* [EXERCISE DATA]
__________
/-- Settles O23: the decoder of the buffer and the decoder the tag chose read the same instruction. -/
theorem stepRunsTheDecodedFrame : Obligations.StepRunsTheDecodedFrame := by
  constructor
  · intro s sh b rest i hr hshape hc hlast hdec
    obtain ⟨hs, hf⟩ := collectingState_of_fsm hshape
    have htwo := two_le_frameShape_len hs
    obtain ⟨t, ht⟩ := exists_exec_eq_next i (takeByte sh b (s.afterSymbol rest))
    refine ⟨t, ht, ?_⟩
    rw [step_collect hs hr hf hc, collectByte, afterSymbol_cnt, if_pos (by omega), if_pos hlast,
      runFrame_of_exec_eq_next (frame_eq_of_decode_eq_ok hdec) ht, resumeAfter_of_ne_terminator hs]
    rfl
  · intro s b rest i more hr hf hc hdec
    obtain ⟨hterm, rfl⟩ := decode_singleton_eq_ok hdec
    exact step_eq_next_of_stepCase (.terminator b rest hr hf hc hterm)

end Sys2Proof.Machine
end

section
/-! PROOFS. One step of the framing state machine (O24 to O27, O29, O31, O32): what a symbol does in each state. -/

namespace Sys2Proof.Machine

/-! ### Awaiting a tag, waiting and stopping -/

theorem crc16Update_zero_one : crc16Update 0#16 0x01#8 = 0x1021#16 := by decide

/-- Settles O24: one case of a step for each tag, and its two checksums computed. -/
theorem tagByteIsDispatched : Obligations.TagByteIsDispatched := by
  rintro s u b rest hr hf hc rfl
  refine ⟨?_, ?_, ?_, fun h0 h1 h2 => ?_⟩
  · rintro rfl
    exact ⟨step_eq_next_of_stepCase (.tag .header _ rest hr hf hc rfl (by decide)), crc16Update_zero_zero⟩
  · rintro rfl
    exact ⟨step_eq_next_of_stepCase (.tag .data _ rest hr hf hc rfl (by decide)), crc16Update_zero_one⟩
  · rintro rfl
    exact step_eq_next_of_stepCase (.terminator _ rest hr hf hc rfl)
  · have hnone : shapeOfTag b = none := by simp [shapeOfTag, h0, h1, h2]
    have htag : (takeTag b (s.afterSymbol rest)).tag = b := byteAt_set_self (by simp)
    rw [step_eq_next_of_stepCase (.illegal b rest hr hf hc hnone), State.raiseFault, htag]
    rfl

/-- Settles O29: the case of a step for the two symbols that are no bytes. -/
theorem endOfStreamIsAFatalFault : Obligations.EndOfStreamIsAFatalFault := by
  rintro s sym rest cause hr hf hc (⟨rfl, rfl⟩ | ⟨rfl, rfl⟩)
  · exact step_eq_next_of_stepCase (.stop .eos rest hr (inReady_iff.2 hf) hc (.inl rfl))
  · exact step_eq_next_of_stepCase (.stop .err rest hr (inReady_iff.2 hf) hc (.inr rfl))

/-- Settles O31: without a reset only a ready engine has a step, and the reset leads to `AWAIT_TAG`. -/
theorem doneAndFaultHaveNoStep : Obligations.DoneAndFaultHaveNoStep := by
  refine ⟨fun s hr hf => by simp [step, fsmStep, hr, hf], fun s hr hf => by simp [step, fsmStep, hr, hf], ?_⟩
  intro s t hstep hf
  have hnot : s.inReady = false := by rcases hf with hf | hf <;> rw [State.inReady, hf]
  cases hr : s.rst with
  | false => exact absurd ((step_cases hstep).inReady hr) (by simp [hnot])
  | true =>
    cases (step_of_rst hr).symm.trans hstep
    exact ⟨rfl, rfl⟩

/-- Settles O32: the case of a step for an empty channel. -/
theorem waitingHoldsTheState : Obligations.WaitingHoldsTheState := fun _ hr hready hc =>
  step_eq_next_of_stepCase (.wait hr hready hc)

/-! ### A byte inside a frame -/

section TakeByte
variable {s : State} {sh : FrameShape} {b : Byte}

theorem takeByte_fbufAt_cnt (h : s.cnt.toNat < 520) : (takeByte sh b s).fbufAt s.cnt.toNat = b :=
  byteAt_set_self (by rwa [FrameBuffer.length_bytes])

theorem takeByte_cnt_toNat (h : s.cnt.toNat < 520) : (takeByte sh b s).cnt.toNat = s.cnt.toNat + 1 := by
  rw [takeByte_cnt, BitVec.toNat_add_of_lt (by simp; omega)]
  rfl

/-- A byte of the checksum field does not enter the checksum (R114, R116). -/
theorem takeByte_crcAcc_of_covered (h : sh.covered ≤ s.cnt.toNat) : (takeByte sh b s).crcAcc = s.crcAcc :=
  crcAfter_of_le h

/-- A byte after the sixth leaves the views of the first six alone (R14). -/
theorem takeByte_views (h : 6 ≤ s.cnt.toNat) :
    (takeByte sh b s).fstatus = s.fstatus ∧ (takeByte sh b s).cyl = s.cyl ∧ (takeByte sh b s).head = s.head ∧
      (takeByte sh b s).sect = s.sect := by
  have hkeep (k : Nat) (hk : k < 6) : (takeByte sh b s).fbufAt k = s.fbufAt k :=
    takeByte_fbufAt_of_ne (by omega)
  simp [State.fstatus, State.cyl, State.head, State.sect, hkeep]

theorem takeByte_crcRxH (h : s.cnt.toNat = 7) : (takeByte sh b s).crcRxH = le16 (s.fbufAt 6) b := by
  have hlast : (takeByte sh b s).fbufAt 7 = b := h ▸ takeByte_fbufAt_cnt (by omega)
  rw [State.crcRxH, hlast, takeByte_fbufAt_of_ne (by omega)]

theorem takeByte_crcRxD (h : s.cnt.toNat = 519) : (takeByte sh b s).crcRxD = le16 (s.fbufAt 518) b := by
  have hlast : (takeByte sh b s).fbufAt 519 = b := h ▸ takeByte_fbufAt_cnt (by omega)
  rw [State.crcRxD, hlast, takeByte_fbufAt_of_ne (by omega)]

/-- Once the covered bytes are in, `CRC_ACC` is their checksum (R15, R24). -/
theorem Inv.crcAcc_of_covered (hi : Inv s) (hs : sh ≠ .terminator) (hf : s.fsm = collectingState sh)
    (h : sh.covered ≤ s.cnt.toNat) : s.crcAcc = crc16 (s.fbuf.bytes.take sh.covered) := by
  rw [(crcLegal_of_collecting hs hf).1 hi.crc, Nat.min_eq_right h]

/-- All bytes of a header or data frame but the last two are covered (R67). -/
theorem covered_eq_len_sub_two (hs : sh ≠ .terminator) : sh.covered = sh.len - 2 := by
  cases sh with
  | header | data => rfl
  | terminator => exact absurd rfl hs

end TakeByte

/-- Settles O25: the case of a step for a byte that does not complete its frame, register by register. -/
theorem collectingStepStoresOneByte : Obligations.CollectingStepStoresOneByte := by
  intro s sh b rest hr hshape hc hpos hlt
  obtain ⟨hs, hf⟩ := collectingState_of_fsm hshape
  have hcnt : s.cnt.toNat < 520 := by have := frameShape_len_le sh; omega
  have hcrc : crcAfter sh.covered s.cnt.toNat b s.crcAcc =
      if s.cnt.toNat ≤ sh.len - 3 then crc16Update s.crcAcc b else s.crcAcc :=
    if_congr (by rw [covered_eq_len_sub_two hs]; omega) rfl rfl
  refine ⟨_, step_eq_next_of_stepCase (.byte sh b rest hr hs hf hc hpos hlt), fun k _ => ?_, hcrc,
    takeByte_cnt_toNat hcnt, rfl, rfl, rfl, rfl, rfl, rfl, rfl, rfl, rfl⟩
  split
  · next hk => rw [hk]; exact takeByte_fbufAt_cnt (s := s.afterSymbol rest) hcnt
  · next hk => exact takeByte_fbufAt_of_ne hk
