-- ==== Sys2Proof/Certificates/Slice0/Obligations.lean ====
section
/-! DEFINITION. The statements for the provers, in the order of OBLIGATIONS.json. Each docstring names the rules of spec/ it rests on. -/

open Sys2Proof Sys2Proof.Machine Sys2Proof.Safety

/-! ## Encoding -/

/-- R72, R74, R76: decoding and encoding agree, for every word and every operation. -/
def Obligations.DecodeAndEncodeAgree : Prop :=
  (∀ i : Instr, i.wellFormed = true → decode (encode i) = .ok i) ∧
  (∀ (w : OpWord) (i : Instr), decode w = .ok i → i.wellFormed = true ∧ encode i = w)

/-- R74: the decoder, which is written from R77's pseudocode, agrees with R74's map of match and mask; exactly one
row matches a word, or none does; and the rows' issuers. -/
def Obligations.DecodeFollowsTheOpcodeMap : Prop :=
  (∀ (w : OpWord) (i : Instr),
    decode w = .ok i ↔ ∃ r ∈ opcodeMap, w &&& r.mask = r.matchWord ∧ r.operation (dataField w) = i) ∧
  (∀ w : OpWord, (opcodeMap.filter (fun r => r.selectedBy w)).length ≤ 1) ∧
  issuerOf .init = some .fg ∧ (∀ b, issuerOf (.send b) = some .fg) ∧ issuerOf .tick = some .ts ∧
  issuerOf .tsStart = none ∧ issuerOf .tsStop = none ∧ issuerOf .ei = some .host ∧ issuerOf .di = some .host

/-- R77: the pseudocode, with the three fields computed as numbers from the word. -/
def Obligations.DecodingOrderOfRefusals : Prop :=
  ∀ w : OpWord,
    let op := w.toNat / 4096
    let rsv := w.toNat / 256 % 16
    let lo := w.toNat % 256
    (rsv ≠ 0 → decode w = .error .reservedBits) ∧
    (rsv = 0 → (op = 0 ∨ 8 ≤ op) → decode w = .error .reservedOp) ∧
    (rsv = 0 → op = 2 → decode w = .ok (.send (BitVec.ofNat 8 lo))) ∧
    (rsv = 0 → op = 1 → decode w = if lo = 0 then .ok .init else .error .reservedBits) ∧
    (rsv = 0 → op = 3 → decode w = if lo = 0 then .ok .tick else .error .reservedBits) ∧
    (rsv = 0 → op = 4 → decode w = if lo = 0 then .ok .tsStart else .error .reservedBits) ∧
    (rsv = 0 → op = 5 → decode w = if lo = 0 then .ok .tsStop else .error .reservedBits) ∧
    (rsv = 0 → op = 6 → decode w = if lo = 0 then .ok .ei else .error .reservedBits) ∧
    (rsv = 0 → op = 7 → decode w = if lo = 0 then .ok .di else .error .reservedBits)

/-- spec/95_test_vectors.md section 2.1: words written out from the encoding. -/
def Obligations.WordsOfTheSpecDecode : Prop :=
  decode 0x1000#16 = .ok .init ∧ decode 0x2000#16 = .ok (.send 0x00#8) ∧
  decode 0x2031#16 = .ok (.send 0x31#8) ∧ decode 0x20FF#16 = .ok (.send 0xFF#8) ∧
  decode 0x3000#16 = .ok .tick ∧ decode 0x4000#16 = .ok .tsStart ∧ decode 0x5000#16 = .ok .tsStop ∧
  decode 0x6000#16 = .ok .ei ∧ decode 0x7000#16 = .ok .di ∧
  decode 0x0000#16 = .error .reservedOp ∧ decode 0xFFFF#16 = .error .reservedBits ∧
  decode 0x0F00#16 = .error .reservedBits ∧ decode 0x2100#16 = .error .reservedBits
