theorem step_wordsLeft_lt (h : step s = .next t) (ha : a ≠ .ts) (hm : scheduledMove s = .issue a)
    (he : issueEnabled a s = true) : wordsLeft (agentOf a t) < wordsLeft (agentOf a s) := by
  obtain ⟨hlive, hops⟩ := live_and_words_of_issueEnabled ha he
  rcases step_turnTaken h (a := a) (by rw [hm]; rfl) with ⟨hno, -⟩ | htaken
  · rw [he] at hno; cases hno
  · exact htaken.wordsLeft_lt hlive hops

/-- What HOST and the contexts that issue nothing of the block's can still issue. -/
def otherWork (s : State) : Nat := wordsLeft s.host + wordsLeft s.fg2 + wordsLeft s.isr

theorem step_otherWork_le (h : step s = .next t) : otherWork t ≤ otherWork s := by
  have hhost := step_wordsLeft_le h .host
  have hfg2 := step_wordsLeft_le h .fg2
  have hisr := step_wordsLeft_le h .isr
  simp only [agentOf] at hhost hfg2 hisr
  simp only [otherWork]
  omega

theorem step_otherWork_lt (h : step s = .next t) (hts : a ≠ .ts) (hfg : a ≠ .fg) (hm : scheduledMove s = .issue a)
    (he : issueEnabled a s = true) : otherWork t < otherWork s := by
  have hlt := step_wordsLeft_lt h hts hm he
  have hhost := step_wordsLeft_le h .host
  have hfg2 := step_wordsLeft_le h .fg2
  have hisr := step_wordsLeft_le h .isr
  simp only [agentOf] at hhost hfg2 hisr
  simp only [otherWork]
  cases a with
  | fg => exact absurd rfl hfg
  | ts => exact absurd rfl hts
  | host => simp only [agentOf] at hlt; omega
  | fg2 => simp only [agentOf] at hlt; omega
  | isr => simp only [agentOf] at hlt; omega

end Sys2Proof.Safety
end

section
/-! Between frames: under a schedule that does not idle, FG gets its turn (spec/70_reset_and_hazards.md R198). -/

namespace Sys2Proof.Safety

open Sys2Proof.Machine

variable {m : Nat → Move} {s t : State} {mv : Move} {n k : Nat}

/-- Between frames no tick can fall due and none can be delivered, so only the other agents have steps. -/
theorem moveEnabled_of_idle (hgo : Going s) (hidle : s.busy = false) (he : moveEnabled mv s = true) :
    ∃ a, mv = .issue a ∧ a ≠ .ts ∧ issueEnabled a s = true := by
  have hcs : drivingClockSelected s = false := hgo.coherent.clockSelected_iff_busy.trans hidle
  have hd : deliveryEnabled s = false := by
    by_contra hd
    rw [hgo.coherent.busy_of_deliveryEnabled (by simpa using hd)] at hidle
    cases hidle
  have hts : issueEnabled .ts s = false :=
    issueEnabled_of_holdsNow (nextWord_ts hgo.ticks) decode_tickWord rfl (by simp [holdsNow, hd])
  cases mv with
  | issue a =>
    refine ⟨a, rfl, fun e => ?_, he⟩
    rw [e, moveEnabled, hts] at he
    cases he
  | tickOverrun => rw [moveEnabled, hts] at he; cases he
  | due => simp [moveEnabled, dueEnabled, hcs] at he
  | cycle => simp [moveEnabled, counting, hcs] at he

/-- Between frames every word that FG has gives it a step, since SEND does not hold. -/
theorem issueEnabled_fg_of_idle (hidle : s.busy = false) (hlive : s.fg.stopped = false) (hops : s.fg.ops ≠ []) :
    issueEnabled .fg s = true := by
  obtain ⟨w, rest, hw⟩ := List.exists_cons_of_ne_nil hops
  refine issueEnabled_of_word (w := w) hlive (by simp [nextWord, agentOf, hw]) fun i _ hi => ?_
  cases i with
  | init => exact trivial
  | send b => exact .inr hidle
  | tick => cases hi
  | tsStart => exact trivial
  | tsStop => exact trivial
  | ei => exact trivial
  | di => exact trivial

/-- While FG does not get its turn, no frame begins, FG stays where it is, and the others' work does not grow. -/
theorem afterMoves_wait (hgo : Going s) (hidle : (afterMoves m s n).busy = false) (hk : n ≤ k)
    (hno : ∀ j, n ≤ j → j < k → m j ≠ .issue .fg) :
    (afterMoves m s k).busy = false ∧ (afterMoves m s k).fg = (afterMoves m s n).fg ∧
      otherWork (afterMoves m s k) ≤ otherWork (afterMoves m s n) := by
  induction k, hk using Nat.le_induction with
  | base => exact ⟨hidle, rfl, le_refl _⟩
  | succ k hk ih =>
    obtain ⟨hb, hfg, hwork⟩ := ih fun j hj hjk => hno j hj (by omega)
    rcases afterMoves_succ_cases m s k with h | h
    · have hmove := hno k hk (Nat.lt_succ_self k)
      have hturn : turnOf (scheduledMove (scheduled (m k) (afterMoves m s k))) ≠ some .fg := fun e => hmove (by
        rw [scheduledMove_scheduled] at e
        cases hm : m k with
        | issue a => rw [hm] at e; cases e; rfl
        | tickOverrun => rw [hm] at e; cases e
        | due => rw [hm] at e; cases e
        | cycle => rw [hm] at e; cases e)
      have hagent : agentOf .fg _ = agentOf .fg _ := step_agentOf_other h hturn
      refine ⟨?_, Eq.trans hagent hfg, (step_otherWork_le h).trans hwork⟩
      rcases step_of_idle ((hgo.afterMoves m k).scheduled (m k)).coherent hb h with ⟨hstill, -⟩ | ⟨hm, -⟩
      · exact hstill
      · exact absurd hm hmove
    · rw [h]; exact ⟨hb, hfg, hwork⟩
__________
* [WHAT YOU NEED TO DO]
After locating the line with "(∀ w : OpWord, (opcodeMap.filter" in the material above, return it and each line after it exactly, ending at the line with "obtain ⟨hlive, hops⟩".

* [RESPONSE]
  (∀ w : OpWord, (opcodeMap.filter (fun r => r.selectedBy w)).length ≤ 1) ∧
  issuerOf .init = some .fg ∧ (∀ b, issuerOf (.send b) = some .fg) ∧ issuerOf .tick = some .ts ∧
  issuerOf .tsStart = none ∧ issuerOf .tsStop = none ∧ issuerOf .ei = some .host ∧ issuerOf .di = some .host

/-- R77: the pseudocode, with the three fields computed as numbers from the word. -/
def Obligations.DecodingOrderOfRefusals : Prop :=
  ∀ w : OpWord,
    let op := w.toNat / 4096
    let rsv := w.toNat / 256 % 16
    let lo := w.toNat % 256
    (rsv ≠ 0 → decode w = .error .reservedBits) ∧
    (rsv = 0 → (op = 0 ∨ 8 ≤ op) → decode w = .error .reservedOp) ∧
    (rsv = 0 → op = 2 → decode w = .ok (.send (BitVec.ofNat 8 lo))) ∧
    (rsv = 0 → op = 1 → decode w = if lo = 0 then .ok .init else .error .reservedBits) ∧
    (rsv = 0 → op = 3 → decode w = if lo = 0 then .ok .tick else .error .reservedBits) ∧
    (rsv = 0 → op = 4 → decode w = if lo = 0 then .ok .tsStart else .error .reservedBits) ∧
    (rsv = 0 → op = 5 → decode w = if lo = 0 then .ok .tsStop else .error .reservedBits) ∧
    (rsv = 0 → op = 6 → decode w = if lo = 0 then .ok .ei else .error .reservedBits) ∧
    (rsv = 0 → op = 7 → decode w = if lo = 0 then .ok .di else .error .reservedBits)

/-- spec/95_test_vectors.md section 2.1: words written out from the encoding. -/
def Obligations.WordsOfTheSpecDecode : Prop :=
  decode 0x1000#16 = .ok .init ∧ decode 0x2000#16 = .ok (.send 0x00#8) ∧
  decode 0x2031#16 = .ok (.send 0x31#8) ∧ decode 0x20FF#16 = .ok (.send 0xFF#8) ∧
  decode 0x3000#16 = .ok .tick ∧ decode 0x4000#16 = .ok .tsStart ∧ decode 0x5000#16 = .ok .tsStop ∧
  decode 0x6000#16 = .ok .ei ∧ decode 0x7000#16 = .ok .di ∧
  decode 0x0000#16 = .error .reservedOp ∧ decode 0xFFFF#16 = .error .reservedBits ∧
  decode 0x0F00#16 = .error .reservedBits ∧ decode 0x2100#16 = .error .reservedBits
theorem step_wordsLeft_lt (h : step s = .next t) (ha : a ≠ .ts) (hm : scheduledMove s = .issue a)
    (he : issueEnabled a s = true) : wordsLeft (agentOf a t) < wordsLeft (agentOf a s) := by
  obtain ⟨hlive, hops⟩ := live_and_words_of_issueEnabled ha he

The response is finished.